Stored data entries
=== Begin Enclosure ===

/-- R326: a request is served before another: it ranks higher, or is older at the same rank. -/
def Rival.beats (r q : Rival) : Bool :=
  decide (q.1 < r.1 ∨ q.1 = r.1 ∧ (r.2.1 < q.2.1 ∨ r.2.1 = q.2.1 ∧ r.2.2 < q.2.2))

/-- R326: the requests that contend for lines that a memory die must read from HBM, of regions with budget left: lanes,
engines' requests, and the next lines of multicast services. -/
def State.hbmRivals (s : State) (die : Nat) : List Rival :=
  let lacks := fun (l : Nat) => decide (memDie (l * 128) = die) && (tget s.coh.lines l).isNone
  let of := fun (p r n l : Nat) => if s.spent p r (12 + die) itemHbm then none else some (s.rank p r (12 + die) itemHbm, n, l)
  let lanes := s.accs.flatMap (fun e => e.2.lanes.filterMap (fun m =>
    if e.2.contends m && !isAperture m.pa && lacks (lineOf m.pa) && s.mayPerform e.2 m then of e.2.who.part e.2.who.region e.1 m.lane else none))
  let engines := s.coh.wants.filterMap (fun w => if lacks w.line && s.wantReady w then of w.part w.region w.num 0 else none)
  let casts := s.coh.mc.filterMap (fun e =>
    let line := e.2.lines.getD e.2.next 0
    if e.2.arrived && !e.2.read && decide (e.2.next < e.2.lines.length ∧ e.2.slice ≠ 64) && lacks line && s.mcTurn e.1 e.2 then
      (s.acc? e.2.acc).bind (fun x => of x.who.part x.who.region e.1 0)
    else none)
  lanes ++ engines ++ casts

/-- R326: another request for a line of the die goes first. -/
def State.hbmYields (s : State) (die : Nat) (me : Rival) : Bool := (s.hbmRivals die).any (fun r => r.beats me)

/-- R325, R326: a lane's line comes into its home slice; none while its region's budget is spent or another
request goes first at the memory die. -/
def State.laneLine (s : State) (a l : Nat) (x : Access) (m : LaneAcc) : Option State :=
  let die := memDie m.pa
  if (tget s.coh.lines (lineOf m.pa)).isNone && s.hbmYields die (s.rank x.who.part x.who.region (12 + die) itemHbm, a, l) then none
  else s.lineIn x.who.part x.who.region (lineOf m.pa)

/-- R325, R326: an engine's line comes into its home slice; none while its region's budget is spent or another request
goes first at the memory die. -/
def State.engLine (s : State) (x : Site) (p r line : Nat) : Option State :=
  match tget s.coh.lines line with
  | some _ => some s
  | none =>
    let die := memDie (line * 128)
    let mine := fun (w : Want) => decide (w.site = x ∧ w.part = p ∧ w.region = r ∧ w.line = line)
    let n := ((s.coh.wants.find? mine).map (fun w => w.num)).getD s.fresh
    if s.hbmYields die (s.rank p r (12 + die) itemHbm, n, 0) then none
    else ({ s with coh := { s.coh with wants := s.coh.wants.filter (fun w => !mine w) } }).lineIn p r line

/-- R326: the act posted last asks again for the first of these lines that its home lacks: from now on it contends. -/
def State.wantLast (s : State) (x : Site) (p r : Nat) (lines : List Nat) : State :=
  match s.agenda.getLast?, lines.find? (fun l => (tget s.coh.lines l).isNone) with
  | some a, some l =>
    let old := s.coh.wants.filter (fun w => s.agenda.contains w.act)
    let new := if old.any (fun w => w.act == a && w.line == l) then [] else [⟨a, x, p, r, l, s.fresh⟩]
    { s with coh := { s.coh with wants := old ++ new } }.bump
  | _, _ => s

=== End Enclosure ===
=== Begin Enclosure ===

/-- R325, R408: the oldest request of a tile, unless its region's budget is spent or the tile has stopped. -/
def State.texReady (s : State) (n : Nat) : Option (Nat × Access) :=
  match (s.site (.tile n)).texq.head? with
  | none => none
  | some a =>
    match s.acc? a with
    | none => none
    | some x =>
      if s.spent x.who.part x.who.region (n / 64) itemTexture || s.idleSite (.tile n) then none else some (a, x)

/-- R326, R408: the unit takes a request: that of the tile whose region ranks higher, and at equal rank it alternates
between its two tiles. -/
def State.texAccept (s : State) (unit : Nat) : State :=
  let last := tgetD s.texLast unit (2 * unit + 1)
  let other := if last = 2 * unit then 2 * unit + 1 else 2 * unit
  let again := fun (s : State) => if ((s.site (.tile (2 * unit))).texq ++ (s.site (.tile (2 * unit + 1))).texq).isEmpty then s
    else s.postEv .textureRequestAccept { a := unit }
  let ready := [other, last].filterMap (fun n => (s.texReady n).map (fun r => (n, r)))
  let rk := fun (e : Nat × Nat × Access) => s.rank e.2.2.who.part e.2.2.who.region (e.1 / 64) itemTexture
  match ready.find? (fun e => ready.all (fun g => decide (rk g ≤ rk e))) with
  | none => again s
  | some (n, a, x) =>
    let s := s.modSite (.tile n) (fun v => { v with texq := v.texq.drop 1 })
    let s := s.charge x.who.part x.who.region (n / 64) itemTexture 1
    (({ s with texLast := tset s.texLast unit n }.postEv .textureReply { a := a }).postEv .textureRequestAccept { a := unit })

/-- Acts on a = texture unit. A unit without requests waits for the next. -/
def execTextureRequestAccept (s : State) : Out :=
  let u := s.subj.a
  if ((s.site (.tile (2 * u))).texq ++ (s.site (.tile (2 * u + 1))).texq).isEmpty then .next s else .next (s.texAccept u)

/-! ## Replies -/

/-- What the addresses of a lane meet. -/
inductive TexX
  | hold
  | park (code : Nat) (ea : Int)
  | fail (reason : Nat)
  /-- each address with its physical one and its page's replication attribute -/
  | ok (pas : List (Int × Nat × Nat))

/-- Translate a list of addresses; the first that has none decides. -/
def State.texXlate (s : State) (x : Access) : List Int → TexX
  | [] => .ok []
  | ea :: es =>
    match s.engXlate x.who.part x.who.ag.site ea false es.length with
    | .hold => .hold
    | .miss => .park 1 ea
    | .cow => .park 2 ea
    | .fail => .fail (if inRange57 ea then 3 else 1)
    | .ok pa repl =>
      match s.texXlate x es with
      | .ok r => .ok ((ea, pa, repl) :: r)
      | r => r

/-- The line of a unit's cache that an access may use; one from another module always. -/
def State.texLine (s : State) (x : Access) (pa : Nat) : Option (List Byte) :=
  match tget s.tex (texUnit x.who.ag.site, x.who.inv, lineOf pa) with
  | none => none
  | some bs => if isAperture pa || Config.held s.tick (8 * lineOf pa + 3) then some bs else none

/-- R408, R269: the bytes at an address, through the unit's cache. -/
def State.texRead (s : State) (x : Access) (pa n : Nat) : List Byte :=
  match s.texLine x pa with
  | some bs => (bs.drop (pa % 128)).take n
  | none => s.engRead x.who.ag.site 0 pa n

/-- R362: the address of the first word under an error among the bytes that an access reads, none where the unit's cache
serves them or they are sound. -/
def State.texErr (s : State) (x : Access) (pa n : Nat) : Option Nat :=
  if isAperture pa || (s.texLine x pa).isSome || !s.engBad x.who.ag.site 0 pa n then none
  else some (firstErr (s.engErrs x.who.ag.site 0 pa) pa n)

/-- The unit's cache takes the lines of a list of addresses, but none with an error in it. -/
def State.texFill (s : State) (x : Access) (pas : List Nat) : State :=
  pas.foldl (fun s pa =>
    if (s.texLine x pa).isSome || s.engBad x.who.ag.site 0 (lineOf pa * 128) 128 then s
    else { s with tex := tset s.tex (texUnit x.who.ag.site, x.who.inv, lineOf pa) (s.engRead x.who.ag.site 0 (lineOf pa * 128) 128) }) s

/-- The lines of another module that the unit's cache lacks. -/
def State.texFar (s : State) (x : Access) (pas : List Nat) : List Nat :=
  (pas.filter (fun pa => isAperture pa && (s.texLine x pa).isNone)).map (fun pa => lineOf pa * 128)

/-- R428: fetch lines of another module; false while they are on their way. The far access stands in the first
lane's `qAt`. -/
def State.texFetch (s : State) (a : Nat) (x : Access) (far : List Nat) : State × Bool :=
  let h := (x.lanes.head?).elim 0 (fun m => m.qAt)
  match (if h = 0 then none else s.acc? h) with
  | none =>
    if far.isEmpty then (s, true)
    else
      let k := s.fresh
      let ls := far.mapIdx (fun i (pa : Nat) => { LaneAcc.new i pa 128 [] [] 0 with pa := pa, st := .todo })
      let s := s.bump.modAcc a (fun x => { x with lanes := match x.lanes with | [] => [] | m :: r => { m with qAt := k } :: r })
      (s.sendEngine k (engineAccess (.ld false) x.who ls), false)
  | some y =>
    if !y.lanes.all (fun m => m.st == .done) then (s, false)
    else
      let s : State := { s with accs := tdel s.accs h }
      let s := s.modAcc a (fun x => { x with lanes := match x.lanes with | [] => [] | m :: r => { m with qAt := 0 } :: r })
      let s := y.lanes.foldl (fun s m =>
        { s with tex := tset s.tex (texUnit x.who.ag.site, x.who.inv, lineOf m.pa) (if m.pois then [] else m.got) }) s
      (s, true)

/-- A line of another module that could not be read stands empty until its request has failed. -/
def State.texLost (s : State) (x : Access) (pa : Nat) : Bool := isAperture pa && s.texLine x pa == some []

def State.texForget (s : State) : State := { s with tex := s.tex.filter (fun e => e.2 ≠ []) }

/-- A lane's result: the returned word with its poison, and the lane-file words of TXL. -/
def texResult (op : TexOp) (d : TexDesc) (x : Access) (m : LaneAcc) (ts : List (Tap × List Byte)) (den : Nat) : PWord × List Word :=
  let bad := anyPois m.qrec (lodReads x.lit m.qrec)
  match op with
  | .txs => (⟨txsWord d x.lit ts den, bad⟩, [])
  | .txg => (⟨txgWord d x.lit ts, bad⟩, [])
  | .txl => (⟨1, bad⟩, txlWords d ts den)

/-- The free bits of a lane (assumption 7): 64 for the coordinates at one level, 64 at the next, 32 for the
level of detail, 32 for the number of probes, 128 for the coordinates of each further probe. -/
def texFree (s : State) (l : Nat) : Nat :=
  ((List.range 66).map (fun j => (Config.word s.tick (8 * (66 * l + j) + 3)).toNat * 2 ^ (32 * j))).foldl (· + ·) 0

=== End Enclosure ===

Task directions: Each line in the data above either holds "requests" or does not. State how many do, as a bare number.

Response: 3